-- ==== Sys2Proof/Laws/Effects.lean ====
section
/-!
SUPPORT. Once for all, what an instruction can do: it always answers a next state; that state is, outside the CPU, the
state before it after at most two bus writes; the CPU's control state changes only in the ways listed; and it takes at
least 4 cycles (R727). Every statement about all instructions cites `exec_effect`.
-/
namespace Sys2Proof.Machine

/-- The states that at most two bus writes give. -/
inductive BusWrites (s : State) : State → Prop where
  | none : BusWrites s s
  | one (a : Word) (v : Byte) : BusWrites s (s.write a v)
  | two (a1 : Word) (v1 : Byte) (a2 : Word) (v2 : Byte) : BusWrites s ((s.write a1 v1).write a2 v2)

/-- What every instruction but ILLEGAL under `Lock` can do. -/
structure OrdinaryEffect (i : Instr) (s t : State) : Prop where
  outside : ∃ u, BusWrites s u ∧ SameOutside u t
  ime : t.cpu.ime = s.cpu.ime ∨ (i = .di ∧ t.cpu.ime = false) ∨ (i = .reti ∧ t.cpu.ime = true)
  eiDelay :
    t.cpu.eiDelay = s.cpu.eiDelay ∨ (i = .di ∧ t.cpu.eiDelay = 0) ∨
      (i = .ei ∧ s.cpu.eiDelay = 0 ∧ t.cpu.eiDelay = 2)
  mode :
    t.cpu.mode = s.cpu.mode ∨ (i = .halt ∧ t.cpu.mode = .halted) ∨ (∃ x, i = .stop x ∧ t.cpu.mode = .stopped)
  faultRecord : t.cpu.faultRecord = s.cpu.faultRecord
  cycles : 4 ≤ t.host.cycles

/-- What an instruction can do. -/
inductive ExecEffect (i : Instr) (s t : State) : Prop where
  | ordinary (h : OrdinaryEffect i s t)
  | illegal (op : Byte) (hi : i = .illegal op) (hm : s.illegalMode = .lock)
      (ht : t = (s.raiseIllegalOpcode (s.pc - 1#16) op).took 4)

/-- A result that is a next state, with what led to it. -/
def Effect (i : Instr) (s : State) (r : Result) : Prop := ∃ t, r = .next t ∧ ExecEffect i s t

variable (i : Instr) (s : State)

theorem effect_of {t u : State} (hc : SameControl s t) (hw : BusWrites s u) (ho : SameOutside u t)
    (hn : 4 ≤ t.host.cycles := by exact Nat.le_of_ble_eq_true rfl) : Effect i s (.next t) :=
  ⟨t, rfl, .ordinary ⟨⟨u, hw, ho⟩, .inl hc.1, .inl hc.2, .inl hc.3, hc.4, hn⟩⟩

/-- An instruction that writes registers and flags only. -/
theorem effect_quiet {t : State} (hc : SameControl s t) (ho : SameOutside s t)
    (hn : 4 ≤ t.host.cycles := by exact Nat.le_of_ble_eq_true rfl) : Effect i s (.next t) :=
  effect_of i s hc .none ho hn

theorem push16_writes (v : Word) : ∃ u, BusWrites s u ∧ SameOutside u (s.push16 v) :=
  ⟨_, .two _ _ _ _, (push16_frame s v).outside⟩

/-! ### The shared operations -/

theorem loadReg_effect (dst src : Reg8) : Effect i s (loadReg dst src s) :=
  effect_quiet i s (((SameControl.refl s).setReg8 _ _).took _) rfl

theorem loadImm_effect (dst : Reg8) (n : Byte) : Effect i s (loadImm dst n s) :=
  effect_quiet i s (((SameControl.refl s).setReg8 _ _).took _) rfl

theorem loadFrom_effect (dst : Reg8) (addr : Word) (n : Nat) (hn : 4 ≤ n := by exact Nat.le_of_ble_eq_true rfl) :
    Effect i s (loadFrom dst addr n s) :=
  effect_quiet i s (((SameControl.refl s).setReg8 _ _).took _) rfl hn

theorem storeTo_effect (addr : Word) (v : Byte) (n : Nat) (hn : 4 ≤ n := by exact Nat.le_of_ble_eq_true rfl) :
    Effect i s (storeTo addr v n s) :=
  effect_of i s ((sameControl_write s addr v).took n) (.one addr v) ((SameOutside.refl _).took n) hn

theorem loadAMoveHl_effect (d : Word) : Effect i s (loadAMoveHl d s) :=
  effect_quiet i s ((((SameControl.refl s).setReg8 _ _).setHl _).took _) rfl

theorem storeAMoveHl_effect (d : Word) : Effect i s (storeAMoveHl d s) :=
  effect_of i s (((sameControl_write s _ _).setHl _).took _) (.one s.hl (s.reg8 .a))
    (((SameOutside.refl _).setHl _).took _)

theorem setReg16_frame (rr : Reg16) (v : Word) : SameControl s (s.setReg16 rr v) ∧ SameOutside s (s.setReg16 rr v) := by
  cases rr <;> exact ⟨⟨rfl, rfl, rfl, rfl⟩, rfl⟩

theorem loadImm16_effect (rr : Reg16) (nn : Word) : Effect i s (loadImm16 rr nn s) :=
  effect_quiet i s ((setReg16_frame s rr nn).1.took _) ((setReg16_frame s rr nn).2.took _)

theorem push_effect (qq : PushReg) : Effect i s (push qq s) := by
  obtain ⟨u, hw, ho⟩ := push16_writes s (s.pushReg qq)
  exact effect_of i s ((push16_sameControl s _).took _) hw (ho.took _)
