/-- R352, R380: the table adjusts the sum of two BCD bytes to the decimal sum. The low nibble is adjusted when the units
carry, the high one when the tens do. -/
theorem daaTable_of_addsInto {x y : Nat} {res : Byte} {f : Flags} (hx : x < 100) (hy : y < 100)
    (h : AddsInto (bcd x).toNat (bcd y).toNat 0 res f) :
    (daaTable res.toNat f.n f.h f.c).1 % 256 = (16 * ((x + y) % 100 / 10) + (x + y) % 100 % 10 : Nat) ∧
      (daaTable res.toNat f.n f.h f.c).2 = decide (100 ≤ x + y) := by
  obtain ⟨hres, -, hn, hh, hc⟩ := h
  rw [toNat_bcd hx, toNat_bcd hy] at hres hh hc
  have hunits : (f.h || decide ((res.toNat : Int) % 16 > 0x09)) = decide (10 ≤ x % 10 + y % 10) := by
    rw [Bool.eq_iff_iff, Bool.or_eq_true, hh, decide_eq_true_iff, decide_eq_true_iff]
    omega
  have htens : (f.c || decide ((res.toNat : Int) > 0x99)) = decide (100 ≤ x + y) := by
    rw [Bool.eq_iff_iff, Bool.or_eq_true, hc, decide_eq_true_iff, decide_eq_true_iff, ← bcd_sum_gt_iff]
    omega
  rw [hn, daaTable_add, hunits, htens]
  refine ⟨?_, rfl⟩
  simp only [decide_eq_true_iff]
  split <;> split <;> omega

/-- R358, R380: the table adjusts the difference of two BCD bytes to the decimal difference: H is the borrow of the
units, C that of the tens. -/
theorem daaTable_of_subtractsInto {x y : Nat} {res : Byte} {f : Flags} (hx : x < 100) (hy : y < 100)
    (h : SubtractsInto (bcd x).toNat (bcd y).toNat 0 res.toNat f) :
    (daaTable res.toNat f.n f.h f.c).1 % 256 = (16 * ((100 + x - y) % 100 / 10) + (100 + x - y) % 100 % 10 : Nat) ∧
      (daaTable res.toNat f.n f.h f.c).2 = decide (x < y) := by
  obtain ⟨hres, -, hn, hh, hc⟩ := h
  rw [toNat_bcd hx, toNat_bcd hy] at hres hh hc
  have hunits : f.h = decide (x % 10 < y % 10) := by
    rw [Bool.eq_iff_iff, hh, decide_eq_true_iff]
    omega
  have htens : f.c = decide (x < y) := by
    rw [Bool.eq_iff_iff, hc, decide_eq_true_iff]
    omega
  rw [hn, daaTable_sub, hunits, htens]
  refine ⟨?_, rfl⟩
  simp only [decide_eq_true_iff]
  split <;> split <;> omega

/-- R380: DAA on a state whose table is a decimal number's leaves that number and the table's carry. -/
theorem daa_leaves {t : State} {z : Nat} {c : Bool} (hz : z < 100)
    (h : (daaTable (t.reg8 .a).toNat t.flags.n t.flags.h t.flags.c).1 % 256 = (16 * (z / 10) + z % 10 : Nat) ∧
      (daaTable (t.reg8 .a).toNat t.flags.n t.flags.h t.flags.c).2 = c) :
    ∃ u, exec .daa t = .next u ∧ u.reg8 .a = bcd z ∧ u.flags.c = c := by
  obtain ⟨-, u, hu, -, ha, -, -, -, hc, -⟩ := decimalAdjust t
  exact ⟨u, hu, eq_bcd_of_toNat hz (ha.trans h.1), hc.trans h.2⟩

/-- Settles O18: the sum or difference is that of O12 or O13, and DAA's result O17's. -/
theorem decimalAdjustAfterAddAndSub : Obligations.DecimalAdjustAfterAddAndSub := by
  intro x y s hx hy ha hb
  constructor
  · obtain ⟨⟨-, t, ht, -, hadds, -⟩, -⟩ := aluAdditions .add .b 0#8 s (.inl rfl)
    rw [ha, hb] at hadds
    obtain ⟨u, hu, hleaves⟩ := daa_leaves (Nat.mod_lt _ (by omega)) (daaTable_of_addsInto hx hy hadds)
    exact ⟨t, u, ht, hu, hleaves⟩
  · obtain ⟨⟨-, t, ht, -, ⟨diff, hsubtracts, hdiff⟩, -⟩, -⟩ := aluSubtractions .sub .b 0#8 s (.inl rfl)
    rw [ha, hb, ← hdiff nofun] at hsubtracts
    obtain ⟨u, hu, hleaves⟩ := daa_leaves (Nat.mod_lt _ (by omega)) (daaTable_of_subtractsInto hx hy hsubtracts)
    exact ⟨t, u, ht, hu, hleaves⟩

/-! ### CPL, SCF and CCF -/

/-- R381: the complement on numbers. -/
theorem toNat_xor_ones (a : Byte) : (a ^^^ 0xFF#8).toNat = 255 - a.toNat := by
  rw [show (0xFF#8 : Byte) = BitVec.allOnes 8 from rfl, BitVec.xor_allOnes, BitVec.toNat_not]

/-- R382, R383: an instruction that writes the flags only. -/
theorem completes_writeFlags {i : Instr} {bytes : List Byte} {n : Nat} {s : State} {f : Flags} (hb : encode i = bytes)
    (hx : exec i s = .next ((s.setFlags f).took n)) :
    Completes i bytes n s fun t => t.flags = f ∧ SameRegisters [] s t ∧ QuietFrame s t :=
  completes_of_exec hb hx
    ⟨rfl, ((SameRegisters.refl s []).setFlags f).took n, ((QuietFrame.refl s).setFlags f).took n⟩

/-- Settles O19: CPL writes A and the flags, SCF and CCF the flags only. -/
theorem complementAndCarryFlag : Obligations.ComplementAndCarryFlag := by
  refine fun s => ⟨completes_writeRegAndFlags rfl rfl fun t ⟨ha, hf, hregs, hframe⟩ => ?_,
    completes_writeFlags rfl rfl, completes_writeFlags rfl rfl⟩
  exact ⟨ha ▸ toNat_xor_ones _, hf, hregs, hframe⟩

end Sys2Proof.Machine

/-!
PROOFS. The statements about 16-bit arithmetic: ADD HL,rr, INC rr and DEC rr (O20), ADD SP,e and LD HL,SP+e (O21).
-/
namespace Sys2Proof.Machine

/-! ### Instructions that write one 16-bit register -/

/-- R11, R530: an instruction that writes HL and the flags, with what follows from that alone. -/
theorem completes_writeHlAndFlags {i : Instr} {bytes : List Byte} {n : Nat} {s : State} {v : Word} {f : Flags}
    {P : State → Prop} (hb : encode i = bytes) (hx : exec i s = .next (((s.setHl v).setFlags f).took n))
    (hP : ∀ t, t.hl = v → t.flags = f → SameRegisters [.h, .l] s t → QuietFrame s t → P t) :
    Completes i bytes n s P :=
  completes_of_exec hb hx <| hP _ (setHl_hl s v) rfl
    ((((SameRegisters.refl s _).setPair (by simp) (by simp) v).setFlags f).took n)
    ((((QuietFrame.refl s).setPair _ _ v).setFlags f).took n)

## TASK OBJECTIVE
Lines from the one that contains "(hP : ∀ t, t.hl" through the final line of the entries must be duplicated exactly, and no other lines.

## TASK OUTPUT
    (hP : ∀ t, t.hl = v → t.flags = f → SameRegisters [.h, .l] s t → QuietFrame s t → P t) :
    Completes i bytes n s P :=
  completes_of_exec hb hx <| hP _ (setHl_hl s v) rfl
    ((((SameRegisters.refl s _).setPair (by simp) (by simp) v).setFlags f).took n)
    ((((QuietFrame.refl s).setPair _ _ v).setFlags f).took n)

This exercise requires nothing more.